PROBLEM DETAILS: Each line from the one containing "run (.ptpMessage (.followUp 7 125000000)) (ptpOpen none)" through the final line of the data below must be repeated exactly.

Stored items:
-- Dev.modPort

@[simp] theorem Dev.modPort_out (p : Fin 128) (f : Port → Port) (d : Dev) : (d.modPort p f).out = d.out := rfl
@[simp] theorem Dev.modPort_nowUs (p : Fin 128) (f : Port → Port) (d : Dev) : (d.modPort p f).nowUs = d.nowUs := rfl
@[simp] theorem Dev.modPort_freeCtr (p : Fin 128) (f : Port → Port) (d : Dev) : (d.modPort p f).freeCtr = d.freeCtr := rfl
@[simp] theorem Dev.modPort_link (p : Fin 128) (f : Port → Port) (d : Dev) : (d.modPort p f).link = d.link := rfl
@[simp] theorem Dev.modPort_mem (p : Fin 128) (f : Port → Port) (d : Dev) : (d.modPort p f).mem = d.mem := rfl
@[simp] theorem Dev.modPort_num (p : Fin 128) (f : Port → Port) (d : Dev) : (d.modPort p f).num = d.num := rfl
@[simp] theorem Dev.modPort_progs (p : Fin 128) (f : Port → Port) (d : Dev) : (d.modPort p f).progs = d.progs := rfl
@[simp] theorem Dev.modPort_launches (p : Fin 128) (f : Port → Port) (d : Dev) : (d.modPort p f).launches = d.launches := rfl
@[simp] theorem Dev.modPort_nextLaunch (p : Fin 128) (f : Port → Port) (d : Dev) : (d.modPort p f).nextLaunch = d.nextLaunch := rfl
@[simp] theorem Dev.modPort_cx (p : Fin 128) (f : Port → Port) (d : Dev) : (d.modPort p f).cx = d.cx := rfl
@[simp] theorem Dev.modPort_fn (p : Fin 128) (f : Port → Port) (d : Dev) : (d.modPort p f).fn = d.fn := rfl
@[simp] theorem Dev.modPort_tier (p : Fin 128) (f : Port → Port) (d : Dev) : (d.modPort p f).tier = d.tier := rfl
@[simp] theorem Dev.modPort_kilns (p : Fin 128) (f : Port → Port) (d : Dev) : (d.modPort p f).kilns = d.kilns := rfl
@[simp] theorem Dev.modPort_wheels (p : Fin 128) (f : Port → Port) (d : Dev) : (d.modPort p f).wheels = d.wheels := rfl
@[simp] theorem Dev.modPort_media (p : Fin 128) (f : Port → Port) (d : Dev) : (d.modPort p f).media = d.media := rfl
@[simp] theorem Dev.modPort_fabric (p : Fin 128) (f : Port → Port) (d : Dev) : (d.modPort p f).fabric = { d.fabric with ports := d.fabric.ports.set p (f (d.port p)) } := rfl
@[simp] theorem Dev.modPort_coll (p : Fin 128) (f : Port → Port) (d : Dev) : (d.modPort p f).coll = d.coll := rfl
@[simp] theorem Dev.modPort_time (p : Fin 128) (f : Port → Port) (d : Dev) : (d.modPort p f).time = d.time := rfl
@[simp] theorem Dev.modPort_candle (p : Fin 128) (f : Port → Port) (d : Dev) : (d.modPort p f).candle = d.candle := rfl
@[simp] theorem Dev.modPort_power (p : Fin 128) (f : Port → Port) (d : Dev) : (d.modPort p f).power = d.power := rfl
@[simp] theorem Dev.modPort_pins (p : Fin 128) (f : Port → Port) (d : Dev) : (d.modPort p f).pins = d.pins := rfl
@[simp] theorem Dev.modPort_start (p : Fin 128) (f : Port → Port) (d : Dev) : (d.modPort p f).start = d.start := rfl
@[simp] theorem Dev.modPort_repair (p : Fin 128) (f : Port → Port) (d : Dev) : (d.modPort p f).repair = d.repair := rfl
@[simp] theorem Dev.modPort_ctrs (p : Fin 128) (f : Port → Port) (d : Dev) : (d.modPort p f).ctrs = d.ctrs := rfl
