-- The time unit (TimeIsFollowed)

/-- A unit that follows a source in a state, good since the start, at a phase of 3 frames and a half. -/
def timing (source : Nat) (st : BitVec 2) (f : TimePart → TimePart) : State := upWith fun d =>
  let t := { d.time with cfg := BitVec.ofNat 32 (0x003C0A00 + source), state := st, phase := 0x38000, goodSince := some 0, holdTo := 2000000 }
  { d with nowUs := 2000000, time := f t }
theorem test_time_regs : ((run (.timeCfgWrite 0x013C0A01) (timing 2 2 id)).dev.time.state, (run (.timeCfgWrite 0x10) (timing 2 2 id)).dev.link.protoErrors) = (1, 1) ∧
    (run (.timeRateWrite 0x00010030) (timing 2 2 id)).dev.time.num = 48 ∧ (run (.timeRateWrite 0) (timing 2 2 id)).dev.time.rateErr = true ∧
    (run (.timeRateWrite 0x80000000) (timing 2 2 id)).dev.link.protoErrors = 1 := by decide +kernel
theorem test_time_valid : field 0x00010030 15 0 = 48 ∧ field 0x00010030 25 16 = 1 ∧ field 0 15 0 = 0 ∧ (0x013C0A01#32).getLsbD 3 = false ∧
    (0x013C0A01#32 ^^^ 0x003C0A02#32) &&& 0xFF00000F#32 ≠ 0#32 ∧ up.dev.ready = true ∧ State.reset.dev.ready = false := by decide +kernel
/-- It locks, the frame of its first lock being 0 with frame pulses; not before 1 s, nor with no source. -/
theorem test_time_lock : (run .timeLock (timing 1 1 id)).dev.time.phase = 0x8000 ∧ (run .timeLock (timing 2 1 id)).dev.time.phase = 0x38000 ∧
    (run .timeLock (timing 2 1 id)).dev.time.state = 2 ∧ run .timeLock (timing 0 1 id) = timing 0 1 id ∧
    run .timeLock (timing 1 1 fun t => { t with goodSince := some 1500000 }) = timing 1 1 fun t => { t with goodSince := some 1500000 } := by decide +kernel
theorem test_time_loss : (run .timeReferenceLoss (timing 2 2 id)).dev.time.state = 3 ∧ (run .timeReferenceLoss (timing 2 2 id)).dev.time.holdTo = 62000000 ∧
    (run .timeReferenceLoss (timing 2 2 fun t => { t with cfg := 2 })).dev.time.state = 0 ∧ (run .timeReferenceLoss (timing 2 1 id)).dev.time.state = 1 ∧
    (run .holdoverExpiry (timing 2 3 id)).dev.time.state = 0 ∧ run .holdoverExpiry (timing 2 2 id) = timing 2 2 id := by decide +kernel
theorem test_time_return : ([0, 1, 2, 3] : List (BitVec 2)).map (fun st => (run .timeReferenceReturn (timing 2 st id)).dev.time.state) = [1, 1, 2, 2] ∧
    run .timeReferenceReturn (timing 0 0 id) = timing 0 0 id := by decide +kernel
/-- An error of 1 µs is slewed, one above STEP_LIMIT stepped to the nearest frame; a LOCKED unit takes no edge that far off. -/
theorem test_time_pulse : (run (.tpulseEdge 900 true) (timing 1 1 id)).dev.time.slew = 900 ∧
    (run (.tpulseEdge 20000 true) (timing 1 1 id)).dev.time.phase = 0x40000 ∧ run (.tpulseEdge 20000 true) (timing 1 2 id) = timing 1 2 id ∧
    (run (.tpulseEdge (-100) true) (timing 1 2 id)).dev.time.goodSince = some 0 := by decide +kernel
def ptpMaster (p id : Nat) : PtpMaster := { priority1 := p, clockClass := 6, accuracy := 0x21, variance := 0, priority2 := 128, identity := id, steps := 0 }
/-- A clock that follows master 7. -/
def ptpOpen (arrival : Option Nat) : State :=
  let p : Ptp := { master := some (ptpMaster 10 7), heard := [ptpMaster 10 7], syncArrival := arrival, syncPhase := 0x38000, slaveToMaster := 100 }
  (timing 2 1 fun t => { t with ptp := p }).onDev fun d => { d with pins := { d.pins with ethPhyRstN := true } }
theorem test_ptp_hyps : (ptpOpen none).dev.pins.ethPhyRstN = true ∧ (ptpOpen none).dev.ready = true ∧ (ptpOpen none).dev.start.skips.getLsbD 18 = false ∧
    (timing 2 1 id).dev.pins.ethPhyRstN = false ∧ min 127 ((ptpOpen none).dev.time.cfg.toNat / 16777216) = 0 ∧
    (ptpOpen none).dev.time.ptp.master = some (ptpMaster 10 7) := by decide +kernel
theorem test_ptp : (run (.ptpMessage (.announce 0 (ptpMaster 9 8))) (ptpOpen none)).dev.time.ptp.master = some (ptpMaster 9 8) ∧
    run (.ptpMessage (.announce 1 (ptpMaster 9 8))) (ptpOpen none) = ptpOpen none ∧
    (run (.ptpMessage (.sync 7 1000 1200 true)) (ptpOpen none)).dev.time.ptp.syncArrival = some 1200 ∧
    run (.ptpMessage (.sync 8 1000 1200 true)) (ptpOpen none) = ptpOpen none ∧
    (run (.ptpMessage (.delayResp 7 5 9)) (ptpOpen none)).dev.time.ptp.slaveToMaster = 4 := by decide +kernel
/-- A frame of 24 a second and 150 ns of delay past the epoch's third frame: the unit, at 3 frames and a half, steps back. -/
theorem test_ptp_follow : (run (.ptpMessage (.followUp 7 125000000)) (ptpOpen (some 125000200))).dev.time.stepSeen = true ∧
    (run (.ptpMessage (.followUp 7 125000000)) (ptpOpen (some 125000200))).dev.time.phase = 0x30000 ∧
    run (.ptpMessage (.followUp 7 125000000)) (ptpOpen none) = ptpOpen none := by decide +kernel
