-- ==== Sys2Proof/Machine/RegMap.lean ====
section
/-!
DEFINITION. The register tables of spec/ written down: `F.<register>_<field>` is a field's bits, `Reg.rows` its table,
`Reg.place` where the register lies (01_package.md R23 gives the block offsets).
-/
namespace Sys2Proof.Machine
namespace F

TASK RESPONSE:
    run (.ptpMessage (.followUp 7 125000000)) (ptpOpen none) = ptpOpen none := by decide +kernel
-- ==== Sys2Proof/Machine/RegMap.lean ====
section
/-!
DEFINITION. The register tables of spec/ written down: `F.<register>_<field>` is a field's bits, `Reg.rows` its table,
`Reg.place` where the register lies (01_package.md R23 gives the block offsets).
-/
namespace Sys2Proof.Machine
namespace F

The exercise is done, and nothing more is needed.